Inside, colorful blinking lights illuminate a dance floor surrounded by holographic wallpaper and concrete stalactites protruding from the ceiling. Tables by the windows have two seats arranged side by side—like airplane seats with the tray tables down, but even less comfortable. Tacky music is the finishing touch on the old-style romantic ambiance.
Despite all the stimulation on the inside, it’s still impossible not to be mesmerized by Top Bar’s view of the city. Street lamps on Afonso Pena light the way up to Serra do Curral and down to the bus terminal. There isn’t much food on Top Bar’s menu, but the view and the kitschy decor are worth a stop for a beer before dinner.
Bitaca da Leste
R. Salinas, 2421
Walk back down Viaduto Santa Tereza and wend your way through the streets to the Santa Tereza neighborhood, a charming residential area where musicians gather to improvise at bars. Bitaca da Leste is a small bar and store with a record player, a few vinyls to choose from, and tables on the sidewalk.

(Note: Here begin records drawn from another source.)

-- ==== Sys2Proof/Laws/Orders.lean ====
section
/-! SUPPORT. How a lane takes an order, how a record retires or waits, and what is then in exchange memory. -/

namespace Sys2Proof.Machine

/-! ### Result classes (Table 6-5) -/

@[simp] theorem failure_done : ResultCode.failure .done = false := by decide
@[simp] theorem failure_started : ResultCode.failure .started = false := by decide
@[simp] theorem failure_condition : ResultCode.failure .condition = false := by decide
@[simp] theorem failure_signalled : ResultCode.failure .signalled = true := by decide
@[simp] theorem failure_expired : ResultCode.failure .expired = true := by decide
@[simp] theorem failure_claimTimeout : ResultCode.failure .claimTimeout = true := by decide
@[simp] theorem failure_aborted : ResultCode.failure .aborted = true := by decide
@[simp] theorem failure_cancelled : ResultCode.failure .cancelled = true := by decide

/-! ### Byte order -/

theorem halfAt_halfBytes (h : Half) (rest : List Byte) : halfAt (halfBytes h ++ rest) 0 = h := by
  apply BitVec.eq_of_getLsbD_eq
  intro i hi
  simp only [halfAt, halfBytes, byteAt, List.cons_append, List.nil_append, List.getD_cons_zero, List.getD_cons_succ,
    BitVec.getLsbD_or, BitVec.getLsbD_shiftLeft, BitVec.getLsbD_setWidth, BitVec.getLsbD_ushiftRight]
  by_cases h8 : i < 8
  · simp [h8, hi]
  · simp [h8, hi, show i - 8 < 16 by omega, show 8 + (i - 8) = i by omega, show i - 8 < 8 by omega]

theorem wordAt_wordBytes (w : Word) (rest : List Byte) : wordAt (wordBytes w ++ rest) 0 = w := by
  apply BitVec.eq_of_getLsbD_eq
  intro i hi
  simp only [wordAt, wordBytes, halfAt, byteAt, List.cons_append, List.nil_append, List.getD_cons_zero,
    List.getD_cons_succ, BitVec.getLsbD_or, BitVec.getLsbD_shiftLeft, BitVec.getLsbD_setWidth,
    BitVec.getLsbD_ushiftRight]
  by_cases h8 : i < 8
  · simp [h8, show i < 16 by omega, show i < 32 by omega]
  · by_cases h16 : i < 16
    · simp [h8, h16, show i < 32 by omega, show i - 8 < 8 by omega, show i - 8 < 16 by omega,
        show 8 + (i - 8) = i by omega]
    · by_cases h24 : i < 24
      · simp [h8, h16, hi, show i - 16 < 16 by omega, show i - 16 < 8 by omega, show i - 16 < 32 by omega,
          show 16 + (i - 16) = i by omega]
      · simp [h8, h16, hi, show i - 16 < 16 by omega, show ¬ i - 16 < 8 by omega, show i - 16 < 32 by omega,
          show i - 16 - 8 < 8 by omega, show i - 16 - 8 < 16 by omega, show 24 + (i - 16 - 8) = i by omega]

/-! ### The writes of a retirement (R127) -/

/-- The cells of a retirement with detail `d` and values `f` and `g`. -/
def retireCells (held : HeldRecord) (r : Result) (d : Half) (f g : Word) (at' : Stamp) : List Host.Cell :=
  cellsFrom (slotBase held.link + 36)
      ([r.code.byte, if held.clamped then r.flags ||| flagClamped else r.flags] ++ halfBytes d ++ wordBytes f ++
        wordBytes g) ++
    cellsFrom (slotBase held.link + 52) (wordBytes at'.seconds) ++ cellsFrom (slotBase held.link + 57) [centisByte at'] ++
    (if held.standing then [] else cellsFrom (slotBase held.link) [ownerRetired])

theorem takeHalf_eq (v : Option Half) (p : Part) :
    ∃ ov oc, (takeHalf v p).2 = { p with openValues := ov, openCount := oc } ∧ ∀ h, v = some h → (takeHalf v p).1 = h := by
  cases v with
  | some h => exact ⟨_, _, rfl, by rintro _ ⟨⟩; rfl⟩
  | none =>
    simp only [takeHalf, Part.takeOpen]
    split
    · exact ⟨_, _, rfl, by simp⟩
    · exact ⟨_, _, rfl, by simp⟩

theorem takeWord_eq (v : Option Word) (p : Part) :
    ∃ ov oc, (takeWord v p).2 = { p with openValues := ov, openCount := oc } ∧ ∀ h, v = some h → (takeWord v p).1 = h := by
  cases v with
  | some h => exact ⟨_, _, rfl, by rintro _ ⟨⟩; rfl⟩
  | none =>
    simp only [takeWord, Part.takeOpen]
    split
    · exact ⟨_, _, rfl, by simp⟩
    · exact ⟨_, _, rfl, by simp⟩

/-- A retirement writes its cells and may use up free values. -/
theorem retireRecord_eq (held : HeldRecord) (r : Result) (p : Part) :
    ∃ d f g ov oc,
      retireRecord held r p =
        { p with writes := p.writes ++ retireCells held r d f g p.now, openValues := ov, openCount := oc } ∧
      (∀ h, r.detail = some h → d = h) ∧ (∀ w, r.first = some w → f = w) ∧ (∀ w, r.second = some w → g = w) := by
  obtain ⟨ov1, oc1, e1, h1⟩ := takeHalf_eq r.detail p
  obtain ⟨ov2, oc2, e2, h2⟩ := takeWord_eq r.first (takeHalf r.detail p).2
  obtain ⟨ov3, oc3, e3, h3⟩ := takeWord_eq r.second (takeWord r.first (takeHalf r.detail p).2).2
  refine ⟨(takeHalf r.detail p).1, (takeWord r.first (takeHalf r.detail p).2).1,
    (takeWord r.second (takeWord r.first (takeHalf r.detail p).2).2).1, ov3, oc3, ?_, h1, h2, h3⟩
  unfold retireRecord
  simp only
  rw [e3, e2, e1]
  unfold retireCells
  cases held.standing <;> simp [Part.write, Part.now, resultCells]

/-- What a lane's retirement of a record leaves (R141). -/
theorem laneRetires_eq (n : Lane) (held : HeldRecord) (r : Result) (p : Part) :
    ∃ d f g ov oc fs,
      laneRetires n held r p =
        { p with lanes := setAt p.lanes n { p.lane n with retired := (p.lane n).retired + 1, anchor := .record held.link },
                 writes := p.writes ++ retireCells held r d f g p.now, forced := fs, openValues := ov, openCount := oc } ∧
      (∀ h, r.detail = some h → d = h) ∧ (∀ w, r.first = some w → f = w) ∧ (∀ w, r.second = some w → g = w) := by
  obtain ⟨d, f, g, ov, oc, e, h1, h2, h3⟩ := retireRecord_eq held r p
  cases hn : held.notify
  · refine ⟨d, f, g, ov, oc, p.forced, ?_, h1, h2, h3⟩
    simp only [laneRetires, hn, whenTrue_false, e]
    rfl
  · refine ⟨d, f, g, ov, oc, laneSlot n :: p.forced, ?_, h1, h2, h3⟩
    simp only [laneRetires, hn, whenTrue_true, e]
    rfl

/-- What the retirement of the current record leaves. -/
theorem retireCurrent_eq {n : Lane} {held : HeldRecord} (r : Result) {p : Part} (h : (p.lane n).current = some held) :
    ∃ d f g ov oc fs,
      retireCurrent n r p =
        { p with lanes := setAt p.lanes n { p.lane n with retired := (p.lane n).retired + 1, anchor := .record held.link, current := none, waitKind := none, holdTimer := none },
                 writes := p.writes ++ retireCells held r d f g p.now, forced := fs, openValues := ov, openCount := oc } ∧
      (∀ h, r.detail = some h → d = h) ∧ (∀ w, r.first = some w → f = w) ∧ (∀ w, r.second = some w → g = w) := by
  obtain ⟨d, f, g, ov, oc, fs, e, h1, h2, h3⟩ := laneRetires_eq n held r p
  refine ⟨d, f, g, ov, oc, fs, ?_, h1, h2, h3⟩
  simp only [retireCurrent, h, e]
  simp [dropCurrent, Part.setLane, Part.lane]

theorem followLink_eq (n : Lane) (link : Half) (p : Part) :
    followLink n link p =
      p.setLane n { p.lane n with state := if link = 0 then .resting else .working,
                                  link := if link = 0 then none else some link } := by
  unfold followLink
  split <;> simp

/-- What the retirement of the current record leaves, once the lane follows `next` (R141, R142). -/
theorem retire_follow_eq {n : Lane} {held : HeldRecord} (r : Result) (next : Half) {p : Part}
    (h : (p.lane n).current = some held) :
    ∃ d f g ov oc fs,
      followLink n next (retireCurrent n r p) =
        { p with lanes := setAt p.lanes n ((p.lane n).goesOn held.link next),
                 writes := p.writes ++ retireCells held r d f g p.now, forced := fs, openValues := ov, openCount := oc } ∧
      (∀ h, r.detail = some h → d = h) ∧ (∀ w, r.first = some w → f = w) ∧ (∀ w, r.second = some w → g = w) := by
  obtain ⟨d, f, g, ov, oc, fs, e, h1, h2, h3⟩ := retireCurrent_eq r h
  refine ⟨d, f, g, ov, oc, fs, ?_, h1, h2, h3⟩
  rw [followLink_eq, e]
  simp [Part.setLane, Part.lane, LaneContext.goesOn]

/-- A retirement takes no slot off those that the event rewrites. -/
theorem retireCurrent_forced {n : Lane} (r : Result) {p : Part} {j : SlotId} (h : j ∈ p.forced) :
    j ∈ (retireCurrent n r p).forced := by
  unfold retireCurrent
  split
  · next held _ =>
    obtain ⟨d, f, g, ov, oc, e, -⟩ := retireRecord_eq held r p
    show j ∈ (laneRetires n held r p).forced
    cases hn : held.notify
    · simp only [laneRetires, hn, whenTrue_false, e]
      exact h
    · simp only [laneRetires, hn, whenTrue_true, e]
      exact List.mem_cons_of_mem _ h
  · exact h

theorem followLink_forced (n : Lane) (link : Half) (p : Part) : (followLink n link p).forced = p.forced := by
  rw [followLink_eq]
  rfl

/-- The end of an order of the success class (R141). -/
theorem orderEnds_success {n : Lane} {held : HeldRecord} {r : Result} {p : Part} (h : (p.lane n).current = some held)
    (hr : r.code.failure = false) : orderEnds n r p = followLink n held.next (retireCurrent n r p) := by
  unfold orderEnds
  simp [h, hr]

/-- The end of an order of the failure class with an alternate link (R141). -/
theorem orderEnds_alternate {n : Lane} {held : HeldRecord} {r : Result} {p : Part} (h : (p.lane n).current = some held)
    (hr : r.code.failure = true) (ha : held.alternate ≠ 0) :
    orderEnds n r p = followLink n held.alternate (retireCurrent n r p) := by
  unfold orderEnds
  simp only [h, hr, Bool.not_true, Bool.false_eq_true, if_false]
  rw [if_pos ha]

Young owners Luiz Paulo Mairink and Alice Maciel prepare hearty meals with traditional ingredients. Try the crackling pork belly (crunchy skin on the outside, fatty, tender meat on the inside). The menu varies according to the season and day of the week. Ask for the special and trust the chef. Bitaca also has creative vegetarian options prepared with vegetables you’ve probably never tasted, like ora pro nobis, taioba, and jiló. Oh, and craft beer on tap.
R. Pouso Alegre, 2952
Walk down Capitão Bragança Street to Zona Last, an LGBTQ-friendly bar that is the perfect place to enjoy warm city nights. There’s artificial grass on the other side of its narrow street, and the crowd often blocks off traffic. Try the cachaça de jambú (made with an infusion of Amazonian flowers that numbs your mouth) straight from the northern state Pará. Local cachaças, drinks and, of course, beer are also on the menu. The bar doesn’t have a kitchen (you’re probably stuffed already anyway). This is a place to meet people and dance on the street. If you have any energy left, cross Silviano Brandão Avenue and dance off the rest of the calories you ate and drank today at Velma. The small, cheerful, often crowded nightclub stays open until morning with parties that vary from electronic to Brazilian northern music.